*** Opening DATA SHOWN ***

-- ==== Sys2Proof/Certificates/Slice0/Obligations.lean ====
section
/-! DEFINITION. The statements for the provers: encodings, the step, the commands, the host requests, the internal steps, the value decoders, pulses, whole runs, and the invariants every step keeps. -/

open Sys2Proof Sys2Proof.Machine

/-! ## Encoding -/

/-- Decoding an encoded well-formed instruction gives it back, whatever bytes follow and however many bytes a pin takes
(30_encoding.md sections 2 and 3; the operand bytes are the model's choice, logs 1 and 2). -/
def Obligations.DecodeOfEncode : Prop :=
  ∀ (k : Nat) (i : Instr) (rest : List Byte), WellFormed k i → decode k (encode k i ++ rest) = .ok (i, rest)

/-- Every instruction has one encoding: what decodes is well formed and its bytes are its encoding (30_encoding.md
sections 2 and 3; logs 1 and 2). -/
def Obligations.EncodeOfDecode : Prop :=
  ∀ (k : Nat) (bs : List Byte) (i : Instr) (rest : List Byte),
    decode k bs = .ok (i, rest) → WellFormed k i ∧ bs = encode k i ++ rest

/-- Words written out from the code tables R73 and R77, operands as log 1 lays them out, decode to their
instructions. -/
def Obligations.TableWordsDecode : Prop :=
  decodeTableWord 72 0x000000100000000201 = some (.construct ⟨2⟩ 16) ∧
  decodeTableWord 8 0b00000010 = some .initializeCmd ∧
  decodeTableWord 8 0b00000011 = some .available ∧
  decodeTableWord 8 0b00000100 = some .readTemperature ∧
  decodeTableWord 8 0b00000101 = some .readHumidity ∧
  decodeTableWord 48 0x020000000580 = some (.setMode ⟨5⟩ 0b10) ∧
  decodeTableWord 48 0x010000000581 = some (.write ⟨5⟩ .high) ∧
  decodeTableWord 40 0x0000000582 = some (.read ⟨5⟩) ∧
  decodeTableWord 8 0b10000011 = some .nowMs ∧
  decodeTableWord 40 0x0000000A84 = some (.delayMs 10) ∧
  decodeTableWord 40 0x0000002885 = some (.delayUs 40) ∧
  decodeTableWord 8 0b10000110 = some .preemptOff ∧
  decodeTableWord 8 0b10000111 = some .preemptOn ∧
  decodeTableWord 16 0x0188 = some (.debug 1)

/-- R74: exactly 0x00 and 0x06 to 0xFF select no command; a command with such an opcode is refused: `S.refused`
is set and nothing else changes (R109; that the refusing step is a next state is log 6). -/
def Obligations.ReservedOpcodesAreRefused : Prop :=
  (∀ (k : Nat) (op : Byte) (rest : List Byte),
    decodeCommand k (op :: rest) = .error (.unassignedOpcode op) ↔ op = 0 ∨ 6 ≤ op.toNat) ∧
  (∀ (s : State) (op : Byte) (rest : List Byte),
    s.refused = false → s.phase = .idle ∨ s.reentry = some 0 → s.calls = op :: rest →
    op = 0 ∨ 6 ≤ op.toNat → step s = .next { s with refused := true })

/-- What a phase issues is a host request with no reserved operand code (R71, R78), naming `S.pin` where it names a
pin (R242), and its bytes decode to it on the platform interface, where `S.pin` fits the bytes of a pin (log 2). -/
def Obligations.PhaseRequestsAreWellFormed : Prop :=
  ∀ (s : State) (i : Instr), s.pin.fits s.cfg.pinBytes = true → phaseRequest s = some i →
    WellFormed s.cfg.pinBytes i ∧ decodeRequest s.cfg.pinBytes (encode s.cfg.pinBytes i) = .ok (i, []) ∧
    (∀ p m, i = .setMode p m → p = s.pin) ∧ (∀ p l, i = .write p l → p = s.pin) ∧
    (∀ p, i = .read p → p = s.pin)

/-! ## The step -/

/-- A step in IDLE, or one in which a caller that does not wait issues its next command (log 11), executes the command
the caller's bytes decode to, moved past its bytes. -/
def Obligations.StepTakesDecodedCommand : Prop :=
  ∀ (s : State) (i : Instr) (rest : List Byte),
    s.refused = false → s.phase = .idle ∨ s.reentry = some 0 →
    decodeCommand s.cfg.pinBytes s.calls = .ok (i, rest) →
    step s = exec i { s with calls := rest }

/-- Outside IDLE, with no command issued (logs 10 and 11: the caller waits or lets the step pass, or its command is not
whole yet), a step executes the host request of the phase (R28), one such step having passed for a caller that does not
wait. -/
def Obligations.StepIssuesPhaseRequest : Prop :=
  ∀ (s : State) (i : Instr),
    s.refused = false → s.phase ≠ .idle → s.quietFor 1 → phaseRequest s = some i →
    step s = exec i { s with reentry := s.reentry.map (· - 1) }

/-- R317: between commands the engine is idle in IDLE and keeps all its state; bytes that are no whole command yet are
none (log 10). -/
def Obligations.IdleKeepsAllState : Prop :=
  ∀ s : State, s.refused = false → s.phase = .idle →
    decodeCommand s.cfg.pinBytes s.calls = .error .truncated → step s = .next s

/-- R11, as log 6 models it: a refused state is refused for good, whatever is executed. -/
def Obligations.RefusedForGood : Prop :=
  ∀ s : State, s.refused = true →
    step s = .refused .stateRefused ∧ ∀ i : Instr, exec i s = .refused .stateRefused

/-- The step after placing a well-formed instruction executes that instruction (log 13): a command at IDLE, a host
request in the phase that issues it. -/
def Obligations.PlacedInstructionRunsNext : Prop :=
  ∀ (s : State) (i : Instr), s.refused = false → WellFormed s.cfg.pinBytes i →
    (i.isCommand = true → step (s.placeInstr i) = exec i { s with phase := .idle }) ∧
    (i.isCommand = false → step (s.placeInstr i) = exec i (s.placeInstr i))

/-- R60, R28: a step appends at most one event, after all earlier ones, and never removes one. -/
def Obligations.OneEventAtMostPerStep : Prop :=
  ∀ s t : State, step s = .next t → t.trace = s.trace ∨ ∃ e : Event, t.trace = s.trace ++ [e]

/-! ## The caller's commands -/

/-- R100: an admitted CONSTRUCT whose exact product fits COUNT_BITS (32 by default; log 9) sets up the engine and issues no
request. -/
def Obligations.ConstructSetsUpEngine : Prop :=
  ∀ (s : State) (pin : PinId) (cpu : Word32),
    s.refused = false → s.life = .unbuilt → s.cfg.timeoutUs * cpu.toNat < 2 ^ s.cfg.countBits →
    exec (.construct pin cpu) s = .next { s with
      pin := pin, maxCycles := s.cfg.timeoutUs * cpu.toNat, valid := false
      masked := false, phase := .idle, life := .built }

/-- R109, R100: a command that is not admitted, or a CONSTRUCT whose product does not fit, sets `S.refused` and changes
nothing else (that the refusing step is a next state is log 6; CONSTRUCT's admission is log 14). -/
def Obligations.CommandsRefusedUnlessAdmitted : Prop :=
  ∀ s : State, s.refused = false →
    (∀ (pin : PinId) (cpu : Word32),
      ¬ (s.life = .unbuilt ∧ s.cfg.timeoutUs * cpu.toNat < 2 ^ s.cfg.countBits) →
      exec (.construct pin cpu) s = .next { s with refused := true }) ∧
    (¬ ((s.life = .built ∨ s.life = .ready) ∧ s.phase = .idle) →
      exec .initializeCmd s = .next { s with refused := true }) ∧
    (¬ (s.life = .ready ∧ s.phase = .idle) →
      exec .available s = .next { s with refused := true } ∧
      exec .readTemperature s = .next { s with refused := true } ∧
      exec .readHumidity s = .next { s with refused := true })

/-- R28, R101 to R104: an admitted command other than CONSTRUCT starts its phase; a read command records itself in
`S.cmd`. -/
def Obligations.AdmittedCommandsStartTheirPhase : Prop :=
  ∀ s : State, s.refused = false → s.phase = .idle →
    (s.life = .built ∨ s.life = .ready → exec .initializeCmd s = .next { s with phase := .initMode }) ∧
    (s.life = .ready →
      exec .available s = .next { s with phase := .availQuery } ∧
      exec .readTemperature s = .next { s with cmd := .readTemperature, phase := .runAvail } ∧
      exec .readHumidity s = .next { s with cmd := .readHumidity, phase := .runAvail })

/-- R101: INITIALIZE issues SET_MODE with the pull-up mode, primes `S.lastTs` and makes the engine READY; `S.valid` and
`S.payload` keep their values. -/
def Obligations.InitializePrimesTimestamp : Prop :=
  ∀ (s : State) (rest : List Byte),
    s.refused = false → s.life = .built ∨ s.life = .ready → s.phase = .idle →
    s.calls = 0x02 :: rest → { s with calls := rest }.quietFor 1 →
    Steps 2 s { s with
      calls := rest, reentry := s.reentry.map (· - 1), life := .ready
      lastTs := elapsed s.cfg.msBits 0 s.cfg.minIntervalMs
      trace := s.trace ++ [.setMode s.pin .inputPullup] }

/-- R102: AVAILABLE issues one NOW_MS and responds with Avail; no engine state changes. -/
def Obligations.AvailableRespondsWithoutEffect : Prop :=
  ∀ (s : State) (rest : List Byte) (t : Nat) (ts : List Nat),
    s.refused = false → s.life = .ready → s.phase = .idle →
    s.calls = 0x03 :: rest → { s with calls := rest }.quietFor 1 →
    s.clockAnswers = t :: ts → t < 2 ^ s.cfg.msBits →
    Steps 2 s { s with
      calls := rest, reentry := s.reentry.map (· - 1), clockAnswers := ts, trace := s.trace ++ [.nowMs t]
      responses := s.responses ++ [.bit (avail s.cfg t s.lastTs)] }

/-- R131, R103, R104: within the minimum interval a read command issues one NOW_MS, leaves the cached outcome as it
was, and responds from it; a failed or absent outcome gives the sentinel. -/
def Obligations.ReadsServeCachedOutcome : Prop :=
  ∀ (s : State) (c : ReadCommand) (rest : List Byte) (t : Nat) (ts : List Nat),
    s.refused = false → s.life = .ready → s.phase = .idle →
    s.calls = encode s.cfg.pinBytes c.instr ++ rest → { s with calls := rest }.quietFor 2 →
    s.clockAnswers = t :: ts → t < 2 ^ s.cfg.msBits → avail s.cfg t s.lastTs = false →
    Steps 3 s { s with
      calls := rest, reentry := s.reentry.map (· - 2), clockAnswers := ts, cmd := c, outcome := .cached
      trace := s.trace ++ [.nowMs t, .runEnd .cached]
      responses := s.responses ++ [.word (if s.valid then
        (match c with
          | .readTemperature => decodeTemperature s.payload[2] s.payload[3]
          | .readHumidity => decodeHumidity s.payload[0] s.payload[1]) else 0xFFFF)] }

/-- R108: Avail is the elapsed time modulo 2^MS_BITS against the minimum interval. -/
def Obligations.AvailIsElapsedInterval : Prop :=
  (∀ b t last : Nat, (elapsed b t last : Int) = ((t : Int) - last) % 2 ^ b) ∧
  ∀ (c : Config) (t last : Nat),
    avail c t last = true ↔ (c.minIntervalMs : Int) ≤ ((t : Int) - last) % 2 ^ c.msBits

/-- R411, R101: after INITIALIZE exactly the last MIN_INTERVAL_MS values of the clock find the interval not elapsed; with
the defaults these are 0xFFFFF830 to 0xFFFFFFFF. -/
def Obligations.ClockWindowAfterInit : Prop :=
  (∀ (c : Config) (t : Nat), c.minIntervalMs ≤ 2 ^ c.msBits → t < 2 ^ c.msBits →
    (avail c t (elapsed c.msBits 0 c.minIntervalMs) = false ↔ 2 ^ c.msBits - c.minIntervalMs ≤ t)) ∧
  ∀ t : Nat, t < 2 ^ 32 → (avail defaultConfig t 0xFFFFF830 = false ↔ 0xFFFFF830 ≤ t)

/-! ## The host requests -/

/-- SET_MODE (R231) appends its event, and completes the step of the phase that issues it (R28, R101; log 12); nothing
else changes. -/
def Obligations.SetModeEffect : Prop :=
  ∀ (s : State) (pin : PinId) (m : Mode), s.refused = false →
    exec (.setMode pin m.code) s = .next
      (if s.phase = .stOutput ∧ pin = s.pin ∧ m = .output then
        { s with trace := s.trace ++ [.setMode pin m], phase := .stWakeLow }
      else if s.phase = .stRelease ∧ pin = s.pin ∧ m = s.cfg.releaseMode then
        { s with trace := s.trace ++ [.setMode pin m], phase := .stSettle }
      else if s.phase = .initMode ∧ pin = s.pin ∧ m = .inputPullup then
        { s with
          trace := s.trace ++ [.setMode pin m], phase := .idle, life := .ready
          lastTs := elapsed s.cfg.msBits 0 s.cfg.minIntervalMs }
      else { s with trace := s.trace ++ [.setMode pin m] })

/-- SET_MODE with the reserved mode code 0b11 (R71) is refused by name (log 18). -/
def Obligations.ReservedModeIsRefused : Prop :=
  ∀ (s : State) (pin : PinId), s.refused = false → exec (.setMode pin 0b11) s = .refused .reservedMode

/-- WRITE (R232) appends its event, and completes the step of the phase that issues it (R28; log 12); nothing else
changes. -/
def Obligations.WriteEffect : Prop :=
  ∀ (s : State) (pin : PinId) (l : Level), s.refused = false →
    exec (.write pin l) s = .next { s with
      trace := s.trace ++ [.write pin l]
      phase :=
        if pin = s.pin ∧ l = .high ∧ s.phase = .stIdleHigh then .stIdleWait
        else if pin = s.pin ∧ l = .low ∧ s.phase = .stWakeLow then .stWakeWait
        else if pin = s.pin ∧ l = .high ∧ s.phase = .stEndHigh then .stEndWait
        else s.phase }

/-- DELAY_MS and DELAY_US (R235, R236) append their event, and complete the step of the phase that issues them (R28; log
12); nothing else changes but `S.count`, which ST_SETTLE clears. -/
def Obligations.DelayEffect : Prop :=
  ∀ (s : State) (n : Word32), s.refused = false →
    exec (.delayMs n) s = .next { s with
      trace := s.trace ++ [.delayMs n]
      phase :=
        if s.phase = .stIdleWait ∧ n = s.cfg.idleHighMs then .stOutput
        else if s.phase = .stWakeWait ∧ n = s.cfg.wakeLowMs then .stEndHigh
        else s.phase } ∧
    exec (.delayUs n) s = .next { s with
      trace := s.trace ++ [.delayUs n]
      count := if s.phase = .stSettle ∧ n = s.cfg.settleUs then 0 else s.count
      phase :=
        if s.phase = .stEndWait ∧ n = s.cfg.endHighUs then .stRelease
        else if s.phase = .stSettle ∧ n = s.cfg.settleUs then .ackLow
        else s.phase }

*** Closing DATA SHOWN ***
*** Opening DATA SHOWN ***

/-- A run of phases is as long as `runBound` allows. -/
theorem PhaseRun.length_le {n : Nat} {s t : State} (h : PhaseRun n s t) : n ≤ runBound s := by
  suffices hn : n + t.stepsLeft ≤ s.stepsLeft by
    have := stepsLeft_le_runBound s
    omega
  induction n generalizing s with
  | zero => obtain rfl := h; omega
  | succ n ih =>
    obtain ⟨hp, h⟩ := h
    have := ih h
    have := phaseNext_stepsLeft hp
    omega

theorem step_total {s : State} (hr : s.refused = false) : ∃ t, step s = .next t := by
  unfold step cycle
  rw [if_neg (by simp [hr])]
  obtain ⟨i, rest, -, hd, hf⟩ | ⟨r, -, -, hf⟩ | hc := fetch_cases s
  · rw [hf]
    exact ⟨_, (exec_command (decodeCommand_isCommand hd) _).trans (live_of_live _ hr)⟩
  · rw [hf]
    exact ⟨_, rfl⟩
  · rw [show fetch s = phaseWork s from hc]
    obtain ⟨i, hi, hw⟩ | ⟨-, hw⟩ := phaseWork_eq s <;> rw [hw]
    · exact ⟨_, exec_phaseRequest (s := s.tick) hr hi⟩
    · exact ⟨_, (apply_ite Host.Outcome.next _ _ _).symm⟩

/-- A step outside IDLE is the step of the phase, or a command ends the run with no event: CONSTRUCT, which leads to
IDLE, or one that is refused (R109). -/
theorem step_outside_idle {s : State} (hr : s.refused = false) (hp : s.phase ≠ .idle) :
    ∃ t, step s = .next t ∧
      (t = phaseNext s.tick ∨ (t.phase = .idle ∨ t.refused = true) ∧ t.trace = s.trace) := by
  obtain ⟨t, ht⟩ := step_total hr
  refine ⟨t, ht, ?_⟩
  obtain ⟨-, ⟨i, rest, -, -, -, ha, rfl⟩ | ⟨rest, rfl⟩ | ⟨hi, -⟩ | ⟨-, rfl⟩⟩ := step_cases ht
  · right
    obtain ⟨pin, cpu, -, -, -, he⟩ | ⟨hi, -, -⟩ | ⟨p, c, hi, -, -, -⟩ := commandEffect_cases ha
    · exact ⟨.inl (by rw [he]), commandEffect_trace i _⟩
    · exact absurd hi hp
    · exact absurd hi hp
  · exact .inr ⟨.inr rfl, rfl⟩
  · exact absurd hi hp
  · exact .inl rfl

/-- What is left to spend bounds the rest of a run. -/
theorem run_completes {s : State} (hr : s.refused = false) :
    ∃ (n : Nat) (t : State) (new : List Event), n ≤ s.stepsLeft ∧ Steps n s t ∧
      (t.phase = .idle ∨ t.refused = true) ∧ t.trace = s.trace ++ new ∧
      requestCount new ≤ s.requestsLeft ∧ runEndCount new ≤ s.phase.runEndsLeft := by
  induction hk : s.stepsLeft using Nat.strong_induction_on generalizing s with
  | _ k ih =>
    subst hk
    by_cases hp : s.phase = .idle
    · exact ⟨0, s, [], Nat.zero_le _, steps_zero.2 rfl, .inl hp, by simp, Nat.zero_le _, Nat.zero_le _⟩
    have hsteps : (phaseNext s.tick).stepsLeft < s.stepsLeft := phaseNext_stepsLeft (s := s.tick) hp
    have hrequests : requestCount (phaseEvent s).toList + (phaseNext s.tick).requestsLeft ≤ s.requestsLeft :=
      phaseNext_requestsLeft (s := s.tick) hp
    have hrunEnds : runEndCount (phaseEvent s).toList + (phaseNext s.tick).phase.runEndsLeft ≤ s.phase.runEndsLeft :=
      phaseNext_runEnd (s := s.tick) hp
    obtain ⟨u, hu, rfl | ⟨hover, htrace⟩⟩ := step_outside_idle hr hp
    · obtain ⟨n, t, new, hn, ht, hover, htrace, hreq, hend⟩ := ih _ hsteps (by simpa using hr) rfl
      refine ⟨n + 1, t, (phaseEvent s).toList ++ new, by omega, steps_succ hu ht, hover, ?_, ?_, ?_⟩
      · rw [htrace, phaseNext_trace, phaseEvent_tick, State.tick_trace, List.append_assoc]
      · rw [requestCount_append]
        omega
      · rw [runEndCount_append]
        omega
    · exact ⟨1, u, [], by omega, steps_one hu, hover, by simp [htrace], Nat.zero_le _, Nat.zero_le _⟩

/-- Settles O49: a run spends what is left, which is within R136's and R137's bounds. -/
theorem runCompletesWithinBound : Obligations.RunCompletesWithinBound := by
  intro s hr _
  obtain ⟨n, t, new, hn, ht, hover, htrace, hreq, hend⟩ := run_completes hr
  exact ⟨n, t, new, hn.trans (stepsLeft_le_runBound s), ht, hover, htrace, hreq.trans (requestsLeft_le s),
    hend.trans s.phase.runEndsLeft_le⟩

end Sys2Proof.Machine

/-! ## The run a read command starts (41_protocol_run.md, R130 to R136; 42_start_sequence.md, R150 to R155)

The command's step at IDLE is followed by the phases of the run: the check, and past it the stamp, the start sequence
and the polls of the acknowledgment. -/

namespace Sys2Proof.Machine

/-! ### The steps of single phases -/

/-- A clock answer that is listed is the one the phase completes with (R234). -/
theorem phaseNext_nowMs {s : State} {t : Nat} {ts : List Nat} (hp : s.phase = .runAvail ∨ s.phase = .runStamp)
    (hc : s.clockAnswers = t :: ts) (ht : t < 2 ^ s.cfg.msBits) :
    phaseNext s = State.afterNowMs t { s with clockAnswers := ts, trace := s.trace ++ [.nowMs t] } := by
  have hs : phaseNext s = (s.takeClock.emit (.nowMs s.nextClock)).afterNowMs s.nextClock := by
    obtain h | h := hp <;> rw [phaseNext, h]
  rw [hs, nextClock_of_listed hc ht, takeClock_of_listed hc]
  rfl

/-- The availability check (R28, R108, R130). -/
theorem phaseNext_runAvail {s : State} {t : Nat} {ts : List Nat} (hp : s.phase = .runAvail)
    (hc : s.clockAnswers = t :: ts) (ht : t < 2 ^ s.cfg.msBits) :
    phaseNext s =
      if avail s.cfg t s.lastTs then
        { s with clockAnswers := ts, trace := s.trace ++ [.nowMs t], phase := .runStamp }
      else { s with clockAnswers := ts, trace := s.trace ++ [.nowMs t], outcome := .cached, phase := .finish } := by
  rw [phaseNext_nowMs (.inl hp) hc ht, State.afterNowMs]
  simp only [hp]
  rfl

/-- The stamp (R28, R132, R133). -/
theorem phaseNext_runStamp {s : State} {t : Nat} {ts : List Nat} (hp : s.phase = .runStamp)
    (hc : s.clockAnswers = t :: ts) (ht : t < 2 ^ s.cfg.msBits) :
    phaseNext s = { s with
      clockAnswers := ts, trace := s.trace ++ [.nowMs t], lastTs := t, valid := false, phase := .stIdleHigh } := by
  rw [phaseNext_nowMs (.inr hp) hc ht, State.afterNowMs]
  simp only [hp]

*** Closing DATA SHOWN ***
*** Opening DATA SHOWN ***

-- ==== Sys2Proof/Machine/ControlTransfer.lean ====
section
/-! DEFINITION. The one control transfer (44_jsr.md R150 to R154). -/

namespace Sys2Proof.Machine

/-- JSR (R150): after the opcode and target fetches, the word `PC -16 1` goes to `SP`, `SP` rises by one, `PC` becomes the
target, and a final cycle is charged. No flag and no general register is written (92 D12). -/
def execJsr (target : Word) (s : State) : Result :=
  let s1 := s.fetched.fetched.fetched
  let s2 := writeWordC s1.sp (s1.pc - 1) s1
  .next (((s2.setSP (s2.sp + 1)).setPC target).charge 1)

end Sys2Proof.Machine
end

*** Closing DATA SHOWN ***

Here the job is to set down exactly the lines of the material above that fall between the one with "(avail c t (elapsed" and the one with "def Obligations.WriteEffect : Prop", inclusive, and nothing beyond them.

### ANSWER BOX
    (avail c t (elapsed c.msBits 0 c.minIntervalMs) = false ↔ 2 ^ c.msBits - c.minIntervalMs ≤ t)) ∧
  ∀ t : Nat, t < 2 ^ 32 → (avail defaultConfig t 0xFFFFF830 = false ↔ 0xFFFFF830 ≤ t)

/-! ## The host requests -/

/-- SET_MODE (R231) appends its event, and completes the step of the phase that issues it (R28, R101; log 12); nothing
else changes. -/
def Obligations.SetModeEffect : Prop :=
  ∀ (s : State) (pin : PinId) (m : Mode), s.refused = false →
    exec (.setMode pin m.code) s = .next
      (if s.phase = .stOutput ∧ pin = s.pin ∧ m = .output then
        { s with trace := s.trace ++ [.setMode pin m], phase := .stWakeLow }
      else if s.phase = .stRelease ∧ pin = s.pin ∧ m = s.cfg.releaseMode then
        { s with trace := s.trace ++ [.setMode pin m], phase := .stSettle }
      else if s.phase = .initMode ∧ pin = s.pin ∧ m = .inputPullup then
        { s with
          trace := s.trace ++ [.setMode pin m], phase := .idle, life := .ready
          lastTs := elapsed s.cfg.msBits 0 s.cfg.minIntervalMs }
      else { s with trace := s.trace ++ [.setMode pin m] })

/-- SET_MODE with the reserved mode code 0b11 (R71) is refused by name (log 18). -/
def Obligations.ReservedModeIsRefused : Prop :=
  ∀ (s : State) (pin : PinId), s.refused = false → exec (.setMode pin 0b11) s = .refused .reservedMode

/-- WRITE (R232) appends its event, and completes the step of the phase that issues it (R28; log 12); nothing else
changes. -/
def Obligations.WriteEffect : Prop :=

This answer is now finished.